LISTED ENTRIES Block Start
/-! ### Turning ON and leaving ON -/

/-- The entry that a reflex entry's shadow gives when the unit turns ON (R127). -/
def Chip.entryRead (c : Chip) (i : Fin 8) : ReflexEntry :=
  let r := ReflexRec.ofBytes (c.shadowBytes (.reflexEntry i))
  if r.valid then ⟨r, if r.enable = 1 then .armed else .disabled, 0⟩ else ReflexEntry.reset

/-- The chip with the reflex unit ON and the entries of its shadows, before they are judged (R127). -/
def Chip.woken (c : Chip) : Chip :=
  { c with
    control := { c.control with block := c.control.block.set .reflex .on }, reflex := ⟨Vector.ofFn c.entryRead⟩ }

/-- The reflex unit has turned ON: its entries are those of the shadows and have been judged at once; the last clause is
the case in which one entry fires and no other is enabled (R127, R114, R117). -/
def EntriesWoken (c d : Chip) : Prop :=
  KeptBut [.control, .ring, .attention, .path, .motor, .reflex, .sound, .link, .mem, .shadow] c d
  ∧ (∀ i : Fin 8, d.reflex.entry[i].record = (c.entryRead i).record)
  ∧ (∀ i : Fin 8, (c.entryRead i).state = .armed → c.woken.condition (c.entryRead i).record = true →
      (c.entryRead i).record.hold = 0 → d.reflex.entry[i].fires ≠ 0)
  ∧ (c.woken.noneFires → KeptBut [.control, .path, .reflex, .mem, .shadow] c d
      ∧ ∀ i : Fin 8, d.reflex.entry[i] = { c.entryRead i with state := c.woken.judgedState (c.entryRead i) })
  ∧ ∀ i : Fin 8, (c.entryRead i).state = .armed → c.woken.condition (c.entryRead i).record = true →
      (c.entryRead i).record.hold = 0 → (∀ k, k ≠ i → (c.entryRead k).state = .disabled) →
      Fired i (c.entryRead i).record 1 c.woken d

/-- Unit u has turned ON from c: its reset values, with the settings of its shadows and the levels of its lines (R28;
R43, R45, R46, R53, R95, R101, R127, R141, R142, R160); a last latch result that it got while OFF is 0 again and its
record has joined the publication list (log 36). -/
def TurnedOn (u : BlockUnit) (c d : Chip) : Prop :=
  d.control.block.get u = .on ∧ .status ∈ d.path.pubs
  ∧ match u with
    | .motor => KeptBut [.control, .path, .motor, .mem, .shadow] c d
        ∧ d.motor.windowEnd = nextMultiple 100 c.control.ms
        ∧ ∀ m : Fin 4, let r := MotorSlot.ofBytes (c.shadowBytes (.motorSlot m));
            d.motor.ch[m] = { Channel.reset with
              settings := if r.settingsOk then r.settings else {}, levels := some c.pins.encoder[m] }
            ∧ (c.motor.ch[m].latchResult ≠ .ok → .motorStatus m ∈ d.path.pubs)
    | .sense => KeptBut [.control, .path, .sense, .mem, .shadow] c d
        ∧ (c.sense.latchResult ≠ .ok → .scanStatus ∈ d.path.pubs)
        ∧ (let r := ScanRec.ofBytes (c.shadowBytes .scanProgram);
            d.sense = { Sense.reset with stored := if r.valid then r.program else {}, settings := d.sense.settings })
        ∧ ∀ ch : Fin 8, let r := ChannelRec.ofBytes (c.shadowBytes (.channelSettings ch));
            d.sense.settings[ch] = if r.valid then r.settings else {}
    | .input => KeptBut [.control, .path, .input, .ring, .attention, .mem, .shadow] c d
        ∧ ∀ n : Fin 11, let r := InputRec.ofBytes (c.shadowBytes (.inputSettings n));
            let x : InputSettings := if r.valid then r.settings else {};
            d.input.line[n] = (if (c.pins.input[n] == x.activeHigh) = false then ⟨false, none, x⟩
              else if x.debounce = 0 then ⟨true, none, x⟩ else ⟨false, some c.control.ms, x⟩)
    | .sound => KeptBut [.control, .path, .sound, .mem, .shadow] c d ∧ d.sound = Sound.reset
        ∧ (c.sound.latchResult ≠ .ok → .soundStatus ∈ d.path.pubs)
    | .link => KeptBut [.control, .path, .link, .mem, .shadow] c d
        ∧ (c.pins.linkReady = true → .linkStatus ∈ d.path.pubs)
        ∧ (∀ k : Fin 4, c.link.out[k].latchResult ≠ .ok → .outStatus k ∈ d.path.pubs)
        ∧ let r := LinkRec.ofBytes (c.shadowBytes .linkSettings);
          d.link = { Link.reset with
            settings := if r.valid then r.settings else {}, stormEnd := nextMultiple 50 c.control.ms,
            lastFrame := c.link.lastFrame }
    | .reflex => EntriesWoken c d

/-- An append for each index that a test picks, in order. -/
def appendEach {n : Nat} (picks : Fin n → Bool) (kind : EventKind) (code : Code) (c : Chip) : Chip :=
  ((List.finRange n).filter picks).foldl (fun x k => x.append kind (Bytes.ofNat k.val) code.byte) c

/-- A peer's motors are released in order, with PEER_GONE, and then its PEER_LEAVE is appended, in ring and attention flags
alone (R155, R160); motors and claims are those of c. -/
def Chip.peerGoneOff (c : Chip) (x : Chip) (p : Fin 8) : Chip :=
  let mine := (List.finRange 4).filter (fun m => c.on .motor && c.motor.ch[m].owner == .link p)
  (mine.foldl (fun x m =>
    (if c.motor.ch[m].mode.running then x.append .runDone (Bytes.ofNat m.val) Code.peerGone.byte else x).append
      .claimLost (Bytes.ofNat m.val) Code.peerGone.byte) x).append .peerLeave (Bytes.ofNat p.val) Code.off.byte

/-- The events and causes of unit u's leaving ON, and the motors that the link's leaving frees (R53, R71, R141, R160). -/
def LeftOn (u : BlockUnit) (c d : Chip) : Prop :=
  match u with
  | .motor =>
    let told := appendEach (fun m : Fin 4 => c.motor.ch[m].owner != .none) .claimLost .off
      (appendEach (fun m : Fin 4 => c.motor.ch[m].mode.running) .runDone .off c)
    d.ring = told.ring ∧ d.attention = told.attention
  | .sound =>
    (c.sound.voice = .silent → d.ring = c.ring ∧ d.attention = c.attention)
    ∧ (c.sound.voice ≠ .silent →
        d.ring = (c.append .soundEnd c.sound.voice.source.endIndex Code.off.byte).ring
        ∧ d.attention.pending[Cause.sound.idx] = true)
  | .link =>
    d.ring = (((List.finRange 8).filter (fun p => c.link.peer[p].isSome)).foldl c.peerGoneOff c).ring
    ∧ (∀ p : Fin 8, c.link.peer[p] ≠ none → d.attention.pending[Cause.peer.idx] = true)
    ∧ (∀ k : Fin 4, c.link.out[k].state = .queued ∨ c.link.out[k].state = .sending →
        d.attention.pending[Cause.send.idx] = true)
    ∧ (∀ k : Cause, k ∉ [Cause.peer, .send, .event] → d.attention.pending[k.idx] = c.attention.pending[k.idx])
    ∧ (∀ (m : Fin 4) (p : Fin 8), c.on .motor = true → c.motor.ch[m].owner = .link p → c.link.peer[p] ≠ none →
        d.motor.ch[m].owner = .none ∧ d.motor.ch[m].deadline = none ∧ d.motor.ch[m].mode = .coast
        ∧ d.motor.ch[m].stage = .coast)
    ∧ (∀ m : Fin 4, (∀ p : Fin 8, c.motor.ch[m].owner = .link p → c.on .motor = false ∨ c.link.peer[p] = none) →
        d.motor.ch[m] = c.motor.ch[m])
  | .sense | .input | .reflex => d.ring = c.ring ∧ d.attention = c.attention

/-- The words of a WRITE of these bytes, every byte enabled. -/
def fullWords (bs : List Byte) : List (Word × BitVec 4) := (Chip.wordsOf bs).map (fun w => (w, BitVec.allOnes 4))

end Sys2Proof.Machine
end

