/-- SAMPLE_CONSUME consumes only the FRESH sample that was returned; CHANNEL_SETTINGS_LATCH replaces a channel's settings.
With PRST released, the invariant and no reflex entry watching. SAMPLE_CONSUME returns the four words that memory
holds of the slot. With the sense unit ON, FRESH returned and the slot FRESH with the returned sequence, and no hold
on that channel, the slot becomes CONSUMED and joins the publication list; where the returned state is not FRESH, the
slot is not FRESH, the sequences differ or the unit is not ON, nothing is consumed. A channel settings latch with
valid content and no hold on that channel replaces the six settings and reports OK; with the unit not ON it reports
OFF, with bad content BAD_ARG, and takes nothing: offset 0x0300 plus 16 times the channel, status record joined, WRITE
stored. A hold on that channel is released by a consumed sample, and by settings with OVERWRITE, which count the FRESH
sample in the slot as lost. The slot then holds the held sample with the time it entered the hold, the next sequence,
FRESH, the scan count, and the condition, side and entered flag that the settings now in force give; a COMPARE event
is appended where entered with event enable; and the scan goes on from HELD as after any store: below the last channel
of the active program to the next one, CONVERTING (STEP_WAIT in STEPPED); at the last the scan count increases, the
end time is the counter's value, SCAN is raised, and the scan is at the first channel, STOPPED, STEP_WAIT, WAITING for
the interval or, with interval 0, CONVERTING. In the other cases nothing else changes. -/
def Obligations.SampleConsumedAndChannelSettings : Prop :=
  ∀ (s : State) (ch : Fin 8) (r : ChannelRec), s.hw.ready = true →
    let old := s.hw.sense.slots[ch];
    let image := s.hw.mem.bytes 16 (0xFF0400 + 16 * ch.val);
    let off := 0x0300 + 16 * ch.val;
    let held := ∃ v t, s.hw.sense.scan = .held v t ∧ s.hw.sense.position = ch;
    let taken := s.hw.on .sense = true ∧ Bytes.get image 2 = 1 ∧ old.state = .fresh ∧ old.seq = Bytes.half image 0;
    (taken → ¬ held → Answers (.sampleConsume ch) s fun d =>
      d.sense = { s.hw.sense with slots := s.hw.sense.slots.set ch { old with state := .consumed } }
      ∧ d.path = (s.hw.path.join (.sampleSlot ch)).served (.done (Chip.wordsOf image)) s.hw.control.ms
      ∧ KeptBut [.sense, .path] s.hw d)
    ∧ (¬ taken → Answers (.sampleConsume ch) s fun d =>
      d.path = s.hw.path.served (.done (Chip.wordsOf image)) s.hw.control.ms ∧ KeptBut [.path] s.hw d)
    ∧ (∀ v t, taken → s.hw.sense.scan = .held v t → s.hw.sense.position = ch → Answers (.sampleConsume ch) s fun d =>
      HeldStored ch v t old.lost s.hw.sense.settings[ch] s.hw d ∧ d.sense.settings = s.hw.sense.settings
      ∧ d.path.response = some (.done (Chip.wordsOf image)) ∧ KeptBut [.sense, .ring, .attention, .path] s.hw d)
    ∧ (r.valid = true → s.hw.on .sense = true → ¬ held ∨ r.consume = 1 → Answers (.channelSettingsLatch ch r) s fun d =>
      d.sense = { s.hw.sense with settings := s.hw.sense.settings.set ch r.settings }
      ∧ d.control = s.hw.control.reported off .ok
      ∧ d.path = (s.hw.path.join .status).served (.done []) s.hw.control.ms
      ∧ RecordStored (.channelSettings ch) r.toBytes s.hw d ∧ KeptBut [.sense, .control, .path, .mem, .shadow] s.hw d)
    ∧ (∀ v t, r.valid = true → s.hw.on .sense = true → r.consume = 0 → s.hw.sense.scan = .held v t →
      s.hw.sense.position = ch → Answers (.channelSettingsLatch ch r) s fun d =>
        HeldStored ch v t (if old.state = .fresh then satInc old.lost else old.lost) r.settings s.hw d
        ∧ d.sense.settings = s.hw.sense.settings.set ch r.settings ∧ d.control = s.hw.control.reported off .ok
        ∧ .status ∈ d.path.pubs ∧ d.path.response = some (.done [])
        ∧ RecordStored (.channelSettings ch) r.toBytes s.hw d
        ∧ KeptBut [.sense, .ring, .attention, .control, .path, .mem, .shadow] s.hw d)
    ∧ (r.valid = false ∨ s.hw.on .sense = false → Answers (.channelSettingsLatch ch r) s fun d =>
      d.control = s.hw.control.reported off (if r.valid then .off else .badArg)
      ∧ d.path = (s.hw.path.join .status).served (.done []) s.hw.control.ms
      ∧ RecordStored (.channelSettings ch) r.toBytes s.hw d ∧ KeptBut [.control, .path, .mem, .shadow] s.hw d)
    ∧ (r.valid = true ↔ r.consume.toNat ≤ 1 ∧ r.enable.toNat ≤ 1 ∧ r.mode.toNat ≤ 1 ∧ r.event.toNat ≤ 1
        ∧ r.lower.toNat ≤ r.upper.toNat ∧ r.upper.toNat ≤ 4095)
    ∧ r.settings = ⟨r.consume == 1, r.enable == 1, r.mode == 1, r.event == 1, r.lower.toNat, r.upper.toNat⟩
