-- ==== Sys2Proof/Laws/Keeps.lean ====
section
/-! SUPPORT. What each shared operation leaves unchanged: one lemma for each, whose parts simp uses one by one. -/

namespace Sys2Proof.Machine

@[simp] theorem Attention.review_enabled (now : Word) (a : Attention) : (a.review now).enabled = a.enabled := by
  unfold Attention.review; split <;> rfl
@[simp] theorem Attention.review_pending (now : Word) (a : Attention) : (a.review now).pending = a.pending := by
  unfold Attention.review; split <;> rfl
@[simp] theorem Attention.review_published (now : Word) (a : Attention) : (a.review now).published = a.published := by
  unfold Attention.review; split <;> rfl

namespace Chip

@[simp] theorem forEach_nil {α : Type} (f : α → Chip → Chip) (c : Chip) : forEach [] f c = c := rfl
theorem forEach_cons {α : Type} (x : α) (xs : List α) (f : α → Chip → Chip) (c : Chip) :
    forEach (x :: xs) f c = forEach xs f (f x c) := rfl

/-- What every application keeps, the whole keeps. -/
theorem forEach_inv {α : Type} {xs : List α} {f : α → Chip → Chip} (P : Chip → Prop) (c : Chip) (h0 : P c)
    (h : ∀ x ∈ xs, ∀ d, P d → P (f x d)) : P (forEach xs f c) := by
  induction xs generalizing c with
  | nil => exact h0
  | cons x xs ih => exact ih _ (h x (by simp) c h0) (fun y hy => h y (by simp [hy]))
LISTED ENTRIES Block End
* **TASK BRIEF**:
In the data above, which lines lie between the line with "HeldStored ch v t old.lost" and the line with "[.sense, .ring, .attention, .path] s.hw d)", inclusive? Print those lines exactly and nothing else.

* **RESULT OF THE TASK**:
      HeldStored ch v t old.lost s.hw.sense.settings[ch] s.hw d ∧ d.sense.settings = s.hw.sense.settings
      ∧ d.path.response = some (.done (Chip.wordsOf image)) ∧ KeptBut [.sense, .ring, .attention, .path] s.hw d)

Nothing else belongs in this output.